__INPUT DATA__.
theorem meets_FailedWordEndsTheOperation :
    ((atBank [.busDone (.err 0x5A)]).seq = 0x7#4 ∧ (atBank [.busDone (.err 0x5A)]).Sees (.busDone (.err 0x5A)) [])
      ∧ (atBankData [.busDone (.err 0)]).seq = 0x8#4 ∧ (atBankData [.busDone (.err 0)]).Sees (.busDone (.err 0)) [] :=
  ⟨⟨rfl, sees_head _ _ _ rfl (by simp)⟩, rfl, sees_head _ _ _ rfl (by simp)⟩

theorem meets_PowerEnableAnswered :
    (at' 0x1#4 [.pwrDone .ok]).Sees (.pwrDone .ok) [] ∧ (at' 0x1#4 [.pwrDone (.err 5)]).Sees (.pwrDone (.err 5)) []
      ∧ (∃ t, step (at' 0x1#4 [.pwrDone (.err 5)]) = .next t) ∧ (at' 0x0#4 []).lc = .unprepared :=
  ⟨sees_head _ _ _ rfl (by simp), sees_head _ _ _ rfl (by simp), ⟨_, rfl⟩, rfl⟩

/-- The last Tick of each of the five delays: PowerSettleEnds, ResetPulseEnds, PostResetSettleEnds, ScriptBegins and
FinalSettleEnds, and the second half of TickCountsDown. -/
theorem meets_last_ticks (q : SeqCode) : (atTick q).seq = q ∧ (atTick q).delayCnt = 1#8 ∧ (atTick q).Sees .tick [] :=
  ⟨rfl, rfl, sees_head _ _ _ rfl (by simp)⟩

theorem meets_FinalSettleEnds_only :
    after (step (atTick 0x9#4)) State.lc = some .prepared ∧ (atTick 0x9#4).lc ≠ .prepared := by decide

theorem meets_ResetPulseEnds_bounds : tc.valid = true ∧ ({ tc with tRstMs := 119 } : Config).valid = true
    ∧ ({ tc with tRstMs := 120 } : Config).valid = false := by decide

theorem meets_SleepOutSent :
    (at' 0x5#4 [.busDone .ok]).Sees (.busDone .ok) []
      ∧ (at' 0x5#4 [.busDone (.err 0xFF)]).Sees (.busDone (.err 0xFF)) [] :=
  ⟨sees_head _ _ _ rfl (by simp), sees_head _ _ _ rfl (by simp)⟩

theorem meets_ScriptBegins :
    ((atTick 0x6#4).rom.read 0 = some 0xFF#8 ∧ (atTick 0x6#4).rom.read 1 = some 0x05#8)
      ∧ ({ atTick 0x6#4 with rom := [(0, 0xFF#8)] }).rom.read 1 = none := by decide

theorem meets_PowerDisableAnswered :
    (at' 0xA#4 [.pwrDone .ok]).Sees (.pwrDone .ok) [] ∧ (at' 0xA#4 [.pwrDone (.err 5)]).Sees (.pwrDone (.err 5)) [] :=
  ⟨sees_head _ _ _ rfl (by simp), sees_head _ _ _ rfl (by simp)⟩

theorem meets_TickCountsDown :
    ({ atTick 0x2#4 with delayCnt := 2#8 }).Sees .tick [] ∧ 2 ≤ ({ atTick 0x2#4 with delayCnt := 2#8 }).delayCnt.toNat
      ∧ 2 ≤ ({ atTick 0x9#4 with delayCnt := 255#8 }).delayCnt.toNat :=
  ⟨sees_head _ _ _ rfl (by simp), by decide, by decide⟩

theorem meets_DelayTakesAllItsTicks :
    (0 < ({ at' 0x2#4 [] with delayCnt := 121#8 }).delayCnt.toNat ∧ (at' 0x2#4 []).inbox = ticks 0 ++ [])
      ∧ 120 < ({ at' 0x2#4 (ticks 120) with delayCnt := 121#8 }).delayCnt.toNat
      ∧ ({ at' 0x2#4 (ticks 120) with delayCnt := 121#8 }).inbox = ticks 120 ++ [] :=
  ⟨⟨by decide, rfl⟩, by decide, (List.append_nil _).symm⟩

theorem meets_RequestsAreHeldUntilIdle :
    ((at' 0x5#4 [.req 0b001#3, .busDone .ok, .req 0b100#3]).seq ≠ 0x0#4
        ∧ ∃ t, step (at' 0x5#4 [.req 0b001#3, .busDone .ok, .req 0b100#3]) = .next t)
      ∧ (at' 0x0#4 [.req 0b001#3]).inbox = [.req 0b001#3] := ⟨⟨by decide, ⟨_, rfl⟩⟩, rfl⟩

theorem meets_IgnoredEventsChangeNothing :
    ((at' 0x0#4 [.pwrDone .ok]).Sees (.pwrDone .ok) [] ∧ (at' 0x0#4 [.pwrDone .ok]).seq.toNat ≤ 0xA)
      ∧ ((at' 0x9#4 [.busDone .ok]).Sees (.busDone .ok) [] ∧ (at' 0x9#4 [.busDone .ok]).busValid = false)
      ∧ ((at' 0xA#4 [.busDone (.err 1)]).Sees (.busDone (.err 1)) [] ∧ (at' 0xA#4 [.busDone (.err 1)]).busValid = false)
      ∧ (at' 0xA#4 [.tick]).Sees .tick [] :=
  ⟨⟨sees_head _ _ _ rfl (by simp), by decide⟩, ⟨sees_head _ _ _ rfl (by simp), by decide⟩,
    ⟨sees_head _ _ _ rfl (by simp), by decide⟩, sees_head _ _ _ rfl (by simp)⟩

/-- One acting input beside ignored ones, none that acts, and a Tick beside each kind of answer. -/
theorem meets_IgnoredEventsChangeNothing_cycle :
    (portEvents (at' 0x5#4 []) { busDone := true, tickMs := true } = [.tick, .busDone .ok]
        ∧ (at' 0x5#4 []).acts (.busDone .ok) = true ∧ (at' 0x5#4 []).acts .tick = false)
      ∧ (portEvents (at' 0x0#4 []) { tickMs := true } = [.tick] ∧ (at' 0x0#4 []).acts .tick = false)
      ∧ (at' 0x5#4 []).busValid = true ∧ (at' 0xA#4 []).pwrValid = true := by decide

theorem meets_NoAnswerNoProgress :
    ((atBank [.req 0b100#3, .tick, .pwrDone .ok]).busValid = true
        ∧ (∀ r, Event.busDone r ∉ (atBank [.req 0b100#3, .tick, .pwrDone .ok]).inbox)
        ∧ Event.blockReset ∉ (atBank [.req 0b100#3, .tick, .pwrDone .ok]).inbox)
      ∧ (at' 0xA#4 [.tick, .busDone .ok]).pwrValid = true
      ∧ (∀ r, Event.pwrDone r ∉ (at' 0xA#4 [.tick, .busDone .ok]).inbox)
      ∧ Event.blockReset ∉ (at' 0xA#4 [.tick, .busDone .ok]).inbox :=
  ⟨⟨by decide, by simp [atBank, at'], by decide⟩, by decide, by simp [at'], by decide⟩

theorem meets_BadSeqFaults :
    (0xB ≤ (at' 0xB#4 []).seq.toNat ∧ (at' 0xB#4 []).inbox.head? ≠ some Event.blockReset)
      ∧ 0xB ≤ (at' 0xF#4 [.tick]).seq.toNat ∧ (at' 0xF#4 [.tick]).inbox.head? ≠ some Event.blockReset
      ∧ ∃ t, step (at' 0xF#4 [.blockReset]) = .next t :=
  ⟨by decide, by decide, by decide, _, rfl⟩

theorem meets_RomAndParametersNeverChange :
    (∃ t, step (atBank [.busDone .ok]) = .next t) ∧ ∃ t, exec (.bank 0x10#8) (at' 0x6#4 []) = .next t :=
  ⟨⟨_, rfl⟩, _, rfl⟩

__ASSIGNMENT__.
Print only these lines, please. They run from the start of the entries above to the line containing "(at' 0x5#4 [.busDone .ok]).Sees", both ends included, and must match exactly.

__SOLUTION FOR THIS EXERCISE__.
theorem meets_FailedWordEndsTheOperation :
    ((atBank [.busDone (.err 0x5A)]).seq = 0x7#4 ∧ (atBank [.busDone (.err 0x5A)]).Sees (.busDone (.err 0x5A)) [])
      ∧ (atBankData [.busDone (.err 0)]).seq = 0x8#4 ∧ (atBankData [.busDone (.err 0)]).Sees (.busDone (.err 0)) [] :=
  ⟨⟨rfl, sees_head _ _ _ rfl (by simp)⟩, rfl, sees_head _ _ _ rfl (by simp)⟩

theorem meets_PowerEnableAnswered :
    (at' 0x1#4 [.pwrDone .ok]).Sees (.pwrDone .ok) [] ∧ (at' 0x1#4 [.pwrDone (.err 5)]).Sees (.pwrDone (.err 5)) []
      ∧ (∃ t, step (at' 0x1#4 [.pwrDone (.err 5)]) = .next t) ∧ (at' 0x0#4 []).lc = .unprepared :=
  ⟨sees_head _ _ _ rfl (by simp), sees_head _ _ _ rfl (by simp), ⟨_, rfl⟩, rfl⟩

/-- The last Tick of each of the five delays: PowerSettleEnds, ResetPulseEnds, PostResetSettleEnds, ScriptBegins and
FinalSettleEnds, and the second half of TickCountsDown. -/
theorem meets_last_ticks (q : SeqCode) : (atTick q).seq = q ∧ (atTick q).delayCnt = 1#8 ∧ (atTick q).Sees .tick [] :=
  ⟨rfl, rfl, sees_head _ _ _ rfl (by simp)⟩

theorem meets_FinalSettleEnds_only :
    after (step (atTick 0x9#4)) State.lc = some .prepared ∧ (atTick 0x9#4).lc ≠ .prepared := by decide

theorem meets_ResetPulseEnds_bounds : tc.valid = true ∧ ({ tc with tRstMs := 119 } : Config).valid = true
    ∧ ({ tc with tRstMs := 120 } : Config).valid = false := by decide

theorem meets_SleepOutSent :
    (at' 0x5#4 [.busDone .ok]).Sees (.busDone .ok) []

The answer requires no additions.